I'm trying to make some automatic captcha input systems (recognition of figures in captcha image by deep learning and input the figure automatically) . For that, the captcha image should be inputted to some deep learning system.
The captcha image in some online web page is in the img src but the src is not ending with some file extension like jpg, png..
It look like the below(it is an example).
img src="/nn/mm/captchaimg?/kk=image"
The above image shown in the web browser is changing after some time periods(about 1,2 min).
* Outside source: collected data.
-- ==== Sys2Proof/Machine/Coll.lean ====
section
/-!
DEFINITION. Collectives: descriptor, rings, windows, point-to-point transfers, gathered shards, the step control section and
the commit wave's words (11 R279 to R297, 07 R183).
-/

namespace Sys2Proof.Machine

open Sys2Proof

/-! ## Spans, rails and stages (11 R284, R285) -/

/-- Named dimensions of size 2 or more, X first. -/
def State.named (s : State) (dims : BitVec 4) : List Nat := (List.range 4).filter fun j => dims.getLsbD j && decide (2 ≤ s.dimSize j)
/-- P: members of the span. -/
def State.spanSize (s : State) (dims : BitVec 4) : Nat := (s.named dims).foldl (fun p j => p * s.dimSize j) 1
/-- Own coordinate in a dimension. -/
def State.own (s : State) (j : Nat) : Nat := coordAt s.link.coord j
/-- The module's shard index. -/
def State.shardIndex (s : State) (dims : BitVec 4) : Nat := (s.named dims).foldl (fun i j => i * s.dimSize j + s.own j) 0
/-- Coordinate of the member with a shard index. -/
def State.shardOrigin (s : State) (dims : BitVec 4) (i : Nat) : BitVec 16 :=
  ((s.named dims).reverse.foldl (fun (p : BitVec 16 × Nat) j => (coordSet p.1 j (p.2 % s.dimSize j), p.2 / s.dimSize j)) (s.link.coord, i)).1

/-- A stage: its dimension, and whether it gathers (11 R285). -/
structure CStage where
  dim : Nat
  gather : Bool
  deriving DecidableEq, Repr

/-- The operation is a ring operation. -/
def CollDesc.ring (d : CollDesc) : Bool := decide (1 ≤ d.op) && decide (d.op ≤ 4)
/-- The operation gathers shards with tags. -/
def CollDesc.tagged (d : CollDesc) : Bool := d.op == 3 || d.op == 4

/-- Stages of a ring operation in order (11 R285). -/
def State.stages (s : State) (d : CollDesc) : List CStage :=
  let n := s.named d.dims
  let rs := n.map fun j => ({ dim := j, gather := false } : CStage)
  let ag := n.reverse.map fun j => ({ dim := j, gather := true } : CStage)
  if d.op == 1 then rs ++ ag else if d.op == 2 then rs else if d.tagged then ag else []

/-- Bytes of a rail part. -/
def CollDesc.part (d : CollDesc) : Nat := d.len / 8
/-- Bytes of a piece. -/
def State.pieceLen (s : State) (d : CollDesc) : Nat := d.part / s.spanSize d.dims
/-- The range of a rail part that the stages of dimension `j` cut: offset and length. -/
def State.cutRange (s : State) (d : CollDesc) (j : Nat) : Nat × Nat :=
  ((s.named d.dims).filter (· < j)).foldl (fun r i => let l := r.2 / s.dimSize i; (r.1 + s.own i * l, l)) (0, d.part)
/-- Bytes of a segment of dimension `j`. -/
def State.segLen (s : State) (d : CollDesc) (j : Nat) : Nat := (s.cutRange d j).2 / s.dimSize j
/-- Offset of segment `i` of dimension `j`. -/
def State.segOff (s : State) (d : CollDesc) (j i : Nat) : Nat := (s.cutRange d j).1 + i * s.segLen d j
/-- Segment that holds an offset. -/
def State.segAt (s : State) (d : CollDesc) (j off : Nat) : Nat := (off - (s.cutRange d j).1) / s.segLen d j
If the web including the above image is reloaded, the captcha is changed to another captcha image (It means that in web crawler, the image is changed to by each request to server).
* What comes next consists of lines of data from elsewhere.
-- ==== Sys2Proof/Machine/Ports.lean ====
section
/-!
DEFINITION. Flits on a port: receiving, acknowledging, replaying and sending them, the loss of a port and the handover of
its traffic (10 R251 to R271).
-/

namespace Sys2Proof.Machine

open Sys2Proof

/-! ## The wire form (10 R251, R252) -/

/-- Exclusive OR of a word's bits. -/
def parity64 (w : Nat) : Nat := ((List.range 64).filter fun i => bit w i).length % 2

/-- Payload word `i` of 264 bytes. -/
def rawWord (raw : List Byte) (i : Nat) : Nat := leNat ((raw.drop (16 + 8 * i)).take 8)

/-- The CRC and the parity of every payload word hold (10 R251, R254). -/
def rawOk (raw : List Byte) : Bool :=
  raw.length == 264 && leNat ((raw.drop 260).take 4) == (crc32 (raw.take 260)).toNat &&
  (List.range 30).all fun i => parity64 (rawWord raw i) == b2n (bit (leNat ((raw.drop 256).take 4)) i)

/-- The flit of 264 bytes (10 R252). An NW above 29 counts every word (log 40). -/
def parseFlit (raw : List Byte) : Flit :=
  let h := leNat (raw.take 16)
  { typ := BitVec.ofNat 4 h, vc := BitVec.ofNat 3 (h / 2 ^ 4), som := bit h 7, seq := BitVec.ofNat 12 (h / 2 ^ 8),
    ack := BitVec.ofNat 12 (h / 2 ^ 20), crvc := BitVec.ofNat 3 (h / 2 ^ 32), crcum := BitVec.ofNat 12 (h / 2 ^ 35),
    eom := bit h 47, dst := BitVec.ofNat 16 (h / 2 ^ 48), src := BitVec.ofNat 16 (h / 2 ^ 64), ctx := BitVec.ofNat 5 (h / 2 ^ 80),
    nw := BitVec.ofNat 5 (h / 2 ^ 85), hops := BitVec.ofNat 6 (h / 2 ^ 90), tag := BitVec.ofNat 32 (h / 2 ^ 96),
    words := (List.range (min 30 (fld h 89 85 + 1))).map fun i => BitVec.ofNat 64 (rawWord raw i) }

/-- The header of a flit as a 128-bit number (10 R252). -/
def flitHeader (f : Flit) : Nat :=
  f.typ.toNat + f.vc.toNat * 2 ^ 4 + b2n f.som * 2 ^ 7 + f.seq.toNat * 2 ^ 8 + f.ack.toNat * 2 ^ 20 + f.crvc.toNat * 2 ^ 32 +
  f.crcum.toNat * 2 ^ 35 + b2n f.eom * 2 ^ 47 + f.dst.toNat * 2 ^ 48 + f.src.toNat * 2 ^ 64 + f.ctx.toNat * 2 ^ 80 +
  f.nw.toNat * 2 ^ 85 + f.hops.toNat * 2 ^ 90 + f.tag.toNat * 2 ^ 96

/-- The trailer of 30 payload words: the parity of each (10 R251). -/
def trailerOf (ws : List Nat) : Nat := (List.range 30).foldl (fun t i => t + parity64 (ws.getD i 0) * 2 ^ i) 0

/-- Bytes 0 to 259 of a flit on the wire: header, 30 payload words of which those beyond the last in use are 0, and the trailer (10 R251). -/
def flitBody (f : Flit) : List Byte :=
  let ws := (List.range 30).map fun i => (f.words.getD i 0#64).toNat
  natLe 16 (flitHeader f) ++ ws.flatMap (natLe 8) ++ natLe 4 (trailerOf ws)

/-- The 264 bytes of a flit on the wire: the body and its CRC-32 (10 R251). -/
def flitWire (f : Flit) : List Byte := flitBody f ++ natLe 4 (crc32 (flitBody f)).toNat

/-- TYPE and VC break R254 point 3. -/
def flitProtoError (f : Flit) : Bool :=
  decide (f.typ.toNat ≥ 4) || (f.typ == 1#4 && decide (f.vc.toNat ≥ 6)) || (f.typ == 3#4 && f.vc != 0#3) ||
  (decide (17 ≤ f.ctx.toNat) && decide (f.ctx.toNat ≤ 30))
How to save the above image which has the above special properties in html in crawler?
I'm now doing it with goquery in Golang.
I should do
- Saving the captcha image in the web page got by requesting in crawler.
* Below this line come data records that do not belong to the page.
-- ==== Sys2Proof/Machine/ResetOps.lean ====
section
/-!
DEFINITION. What every reset shares: what survives each kind, the start of the firmware and its measurement, and the cold,
warm and fault resets themselves (17 R444 to R451, 18 R469, R472).
-/

namespace Sys2Proof.Machine

open Sys2Proof

/-! ## Measurement (18 R469) -/

/-- A measurement register. -/
def Shk.measOf (k : Shk) (i : Nat) : BitVec 256 := SMap.get (0#256) k.meas i
/-- Extend a measurement register with a digest. -/
def Shk.extend (k : Shk) (i : Nat) (d : BitVec 256) : Shk :=
  { k with meas := SMap.set (0#256) k.meas i (sm3 (digestBytes (k.measOf i) ++ digestBytes d)) }

/-- Code of the ordering code, as QUERY gives it. -/
def orderByte : Byte := BitVec.ofNat 8 orderingCode

/-- The two words of a bad-core map of a quarter (17 R464). -/
def mapWords (f : Nat → Bool) (q : Nat) : List Byte :=
  let w := fun (a n : Nat) => (List.range n).foldl (fun m i => if f (84 * q + a + i) then m + 2 ^ i else m) 0
  natLe 8 (w 0 64) ++ natLe 8 (w 64 20)

/-- Identifier of a package-key slot as it stands in SHK_PKGKEY; zeros for an empty one (18 R482). -/
def Shk.pkgId (k : Shk) (i : Nat) : List Byte := digestBytes (SMap.get (0#256) k.pkgIds i)

/-- Digest of the eight package-key identifiers. -/
def Shk.keysDigest (k : Shk) : BitVec 256 := sm3 ((List.range 8).flatMap fun i => k.pkgId i)

/-- Measure what boots: `slot` 0 ACTIVE, 1 FALLBACK. -/
def Shk.measure (k : Shk) (im : FwImage) (slot : Nat) : Shk :=
  let k := { k with meas := [] }
  let k := k.extend 0 im.digest
  let k := k.extend 1 (sm3 (natLe 4 im.release.toNat ++ natLe 4 im.version.toNat ++ [BitVec.ofNat 8 im.level, BitVec.ofNat 8 k.rollback,
    BitVec.ofNat 8 slot] ++ List.replicate 5 0#8))
  let k := k.extend 2 (sm3 (natLe 8 Config.serial.toNat ++ [orderByte] ++ [0, 1, 2, 3].flatMap (mapWords Config.fuseBad)))
  k.extend 3 k.keysDigest

/-! ## The firmware that starts (18 R471, R472) -/

/-- Bit of this module's ordering code in an image's codes (18 R471). -/
def codeBit : Nat := match Config.ordering with | .a => 0 | .b => 1 | .c => 2
/-- An image that may start: verified, at or above the rollback counter, for this ordering code. -/
def Shk.starts (k : Shk) (im : FwImage) : Bool := im.verified && decide (k.rollback ≤ im.level) && im.codes.getLsbD codeBit

/-- Start an image. -/
def Shk.run (k : Shk) (im : FwImage) (slot : Nat) : Shk :=
  { k.measure im slot with release := im.release, version := im.version, level := im.level, fellBack := slot == 1 }

/-- Bring-up starts ACTIVE, else FALLBACK; `none` when neither may start (18 R472). -/
def Shk.boot (k : Shk) : Option Shk :=
  match k.slotA.filter k.starts with
  | some im => some (k.run im 0)
  | none => (k.slotF.filter k.starts).map fun im => k.run im 1

/-- Bring-up halts, naming a unit (17 R451). -/
def State.halt (s : State) (unit : Nat) : State := { s with rst := { s.rst with phase := 15, unit := unit } }

/-- The firmware is loaded and measured, and bring-up goes on to a phase; it halts when no image may start (17 R448 to R451). -/
def State.bootTo (s : State) (phase : Nat) : State :=
  match s.shk.boot with
  | some k => { s with shk := k, rst := { s.rst with phase := phase } }
  | none => s.halt 0x1FF

/-! ## What survives (17 R446) -/

/-- A generation after a reset: one that was being written holds nothing (15 R405). -/
def Gen.afterReset (g : Gen) : Gen := if g.valid then g else {}
/-- A slot after a reset: FREE, with its generations (15 R403, 17 R446). -/
def Ctx.afterReset (k : Ctx) : Ctx := { snap := { g0 := k.snap.g0.afterReset, g1 := k.snap.g1.afterReset } }
/-- The slots after a reset. -/
def State.slotsAfter (s : State) : SMap Ctx :=
  (List.range 16).foldl (fun m n => SMap.set {} m n (s.ctx n).afterReset) []

/-- Remap entries of the ledger (09 R234, R235). -/
def Ecc.ledgerRemaps (e : Ecc) : SMap (List Remap) :=
  e.remaps.foldl (fun m r => SMap.set [] m r.1 (r.2.filter fun x => x.committed)) []

/-- Package-cache entries whose copy is whole, charged to no context (08 R203, 09 R244). -/
def State.cacheAfter (s : State) : List CacheEntry := (s.cache.filter fun e => e.valid).map fun e => { e with ctx := 17 }

/-- The dump held in T3 (14 R374). -/
def Flt.held (f : Flt) : Flt :=
  { dir := f.dir, dumpBytes := f.dumpBytes, dumpValid := f.dumpValid, dumpComplete := f.dumpComplete, dumpSeq := f.dumpSeq,
    dumpRelease := f.dumpRelease, dumpStart := f.dumpStart, dumpEnd := f.dumpEnd }

/-- Staging cut short leaves STAGED empty; a warm or fault reset keeps a verified image (18 R479). -/
def Shk.kept (k : Shk) : Shk :=
  { k with staging := none, slotS := if k.staging.isSome then none else k.slotS, held := 0, bad := 0, repaired := 0, bitmaps := 0, meas := [] }

/-- The reset counters and the always-on time are committed to the ledger (17 R457). -/
def State.commitCounters (s : State) : State :=
  let r := s.rst
  { s with rst := { r with ledger := [r.cold, r.warm, r.fault, r.escalated, r.core, r.cluster, r.partition, r.retries] },
           pwr := { s.pwr with aonLedger := s.pwr.aon } }

/-! ## The cold reset (17 R445, R446) -/

/-- Everything but the always-on domain, the ledger, the fuses and flash goes to its Cold value; T1 and T2 lose their contents. -/
def State.switchOff (s : State) : State :=
  { pending := s.pending, now := s.now, free := s.free, out := s.out, ecc := { remaps := s.ecc.ledgerRemaps }, ctxs := s.slotsAfter,
    cache := s.cacheAfter, host := { mgmtUp := s.host.mgmtUp }, flt := s.flt.held,
    hlt := { s.hlt with requested := false, withheld := false, asked := false, hint := false, hintHeld := false, dumpOnRemote := false },
    pwr := { vin := s.pwr.vin, iin := s.pwr.iin, cause := s.pwr.cause, cell := s.pwr.cell, fed := s.pwr.fed, onCell := s.pwr.onCell, lost := s.pwr.lost,
             flat := s.pwr.flat, aon := s.pwr.aon, aonLedger := s.pwr.aonLedger, lanesKept := s.pwr.lanesKept },
    rst := { s.rst with scope := 0, index := 0, busy := false, drained := false, result := 0, stragglers := 0, phase := 0, unit := 0x1FF,
                        fullTest := true, short := false, kind := 0, started := false, enabled := [], good := [], newBad := [], serves := [] },
    shk := { s.shk.kept with slotS := none, release := 0, version := 0, level := 0, fellBack := false, seed := false, path := false,
                             laceRelease := 0 } }

/-- A cold reset that is requested while the input is valid: commands end ABORTED, RESETTING goes out on every ACTIVE port, and the cold boot begins (17 R445). `cause` is RST_CAUSE.LAST. -/
def State.coldReset (s : State) (cause : Nat) : State :=
  let s := (if s.ready then s.endCommands 0x221 0#64 else s).sendResetting.switchOff
  { s with pwr := { s.pwr with onCell := false }, rst := { s.rst with last := cause } }

/-! ## The warm reset (17 R446, R449) -/

/-- A last after a warm reset: LOADING has been abandoned, DRAINING becomes READY, and no RUN holds it (08 R207). -/
def Last.afterWarm (l : Last) : Last := { l with st := if l.st == 4 then 2 else if l.st == 1 then 0 else l.st, inflight := 0 }

/-- Release what a warm reset does not keep of T1 and T2: the clients' allocations and every state area, filled once the module is ready; ranges that were being freed are released (09 R230, R244). -/
def State.warmMemory (s : State) : State :=
  let gone := s.allocs.filter fun x => x.ctx != 16 && x.tier != 3 && !x.freeing
  let areas := s.areas
  let freed := s.allocs.filter fun x => x.ctx == 16 && x.freeing
  let s := (List.range 17).foldl (fun (s : State) n => (s.dropLoads n).dropStaging n) s
  let s := freed.foldl (fun (s : State) x => s.subUsed 16 x.tier x.units) s
  let pages := (s.allocs.filter fun x => x.ctx == 16 && x.tier == 2 && !x.freeing && inWindow x.base)
  let s := s.modHost fun h => { h with pages := h.pages.filter fun e => pages.any fun x => within (pageBase e.1) unit2M x.base x.size }
  let s := { s with allocs := s.allocs.filter (fun x => x.ctx == 16 && !x.freeing),
                    fills := s.fills.map fun (f : Fill) => { f with waiter := none, retire := none } }
  let s := gone.foldl (fun (s : State) x => s.startFill x.tier x.base x.units none none) s
  areas.foldl (fun (s : State) r => s.startFill 1 r.1 (r.2 / unit2M) none none) s

/-- The administrative context keeps its quotas (09 R244). -/
def Ctx.adminKept (k : Ctx) : Ctx :=
  { mem := { lim1 := k.mem.lim1, used1 := k.mem.used1, lim2 := k.mem.lim2, used2 := k.mem.used2, lim3 := k.mem.lim3, used3 := k.mem.used3 } }

/-- Registers of the host attachment after a warm reset: rings empty, queue pairs disconnected, kept sequences lost (13 R357, R359, R365). -/
def HostSt.afterWarm (h : HostSt) : HostSt := { h with qps := [], rings := [], kept := [] }

/-- The warm reset's own effect (17 R446, R449). -/
def State.warmed (s : State) (cause : Nat) : State :=
  let s := s.warmMemory
  let s := { s with
    mem := SMap.wipe s.mem 0 t1Base,
    ecc := { s.ecc with bad := SMap.wipe s.ecc.bad 0 t1Base, injAddr := 0, injFlips := 0, injArmed := false },
    cores := [], quarters := [], ctxs := SMap.set {} s.slotsAfter 16 (s.ctx 16).adminKept,
    lastA := s.lastA.afterWarm, lastB := s.lastB.afterWarm, lastPtr := { s.lastPtr with pendingSw := [] },
    loads := [], cache := s.cache.map (fun (e : CacheEntry) => if e.ctx == 16 then e else { e with ctx := 17 }), colls := [],
    host := s.host.afterWarm, flt := s.flt.held, joining := none,
    dirs := s.dirs.map (fun (e : Nat × Option Direc) => (e.1, e.2.map fun (d : Direc) => { d with held := [], resetting := none })),
    link := { s.link with inbox := [], reasm := [], ctlIn := [], grants := [] },
    pwr := { s.pwr with sup := 0, hist := 0, aim := none, thermal := false, thermalCap := none, clk := 600, vpt := 600, ballast := false, rest := 0,
                        entering := none, waking := none, thenReset := 0, onCell := false },
    rst := { s.rst with last := cause, warm := satAdd 32 s.rst.warm 1, scope := 0, index := 0, busy := false, drained := false, result := 0,
                        stragglers := 0, unit := 0x1FF, kind := 1, started := true },
    shk := s.shk.kept }
  (s.rerunAll.commitCounters).bootTo 1

/-- A warm reset: commands end ABORTED and RESETTING goes out before it (17 R445). -/
def State.warmReset (s : State) (cause : Nat) : State := ((s.endCommands 0x221 0#64).sendResetting).warmed cause

/-! ## The fault reset (14 R371, 17 R446, R450, R451) -/

/-- Ports after a fault reset: at DETECT, with ENABLE kept (10 R250, R275). -/
def State.portsAfterFault (s : State) : SMap Port :=
  (List.range 36).foldl (fun m p => SMap.set {} m p { enable := (s.port p).enable, st := if (s.port p).enable then 1 else 0 }) []

/-- RST_CAUSE.LAST of a fault reset: 7 during a bring-up, 6 after an unclean partial reset, else 5 (17 R458). -/
def State.faultCause (s : State) : Nat := if !s.ready then 7 else if s.rst.result == 2 then 6 else 5

/-- The fault reset's own effect (17 R446, R450). A fault during a bring-up starts it again as a fault reset; the fourth restart in a row halts it, and a halted module stays halted (17 R451). -/
def State.faulted (s : State) : State :=
  let restart := !s.ready
  let kind := if restart && (s.rst.kind == 0 || s.rst.kind == 3) then 3 else 2
  let stop := restart && (decide (s.rst.retries ≥ 3) || s.rst.phase == 15)
  let unit := if s.rst.phase == 15 then s.rst.unit else 0x1FF
  let o := s.switchOff
  let s : State := { o with
    ecc := { o.ecc with recent := s.ecc.recent },
    ports := s.portsAfterFault, link := { seen := s.link.seen },
    hlt := { s.hlt with fenceSelf := (s.hlt.fenceSelf + 1) % 2 ^ 32 },
    pwr := { s.pwr with sup := 0, hist := 0, aim := none, thermal := false, thermalCap := none, clk := 600, vpt := 600, ballast := false, rest := 0,
                        entering := none, waking := none, thenReset := 0, stageOpen := false, onCell := false, staged := none },
    rst := { o.rst with last := s.faultCause, fault := (s.rst.fault + 1) % 2 ^ 32, fullTest := false, kind := kind, started := true,
                        retries := if restart then min 3 (s.rst.retries + 1) else s.rst.retries },
    shk := { s.shk.kept with seed := false, path := false, laceRelease := 0 } }
  let s := s.commitCounters
  if stop then s.halt unit else s.bootTo 2

/-- The fault reset begins with a RESETTING notice (14 R371). -/
def State.faultReset (s : State) : State := s.sendResetting.faulted

end Sys2Proof.Machine
end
- Getting the figures in the above captcha image using my deep learning system.
- Input the figures to the form in the above web page in step 1(with maintaining the session, reload or retry of requesting should not be done) and submit
I have done deep learning system in Step 2(test be done, it works well).
But I have no idea of Step 1, 3.
Any advice will be helpful to me.
Thank you in advance.
There are lots of documents about downloading the image in golang crawlier.
But I cannot find the methods to download the images changing by requesting the image URL (I want to download the first image when I request the web page including the image at first time).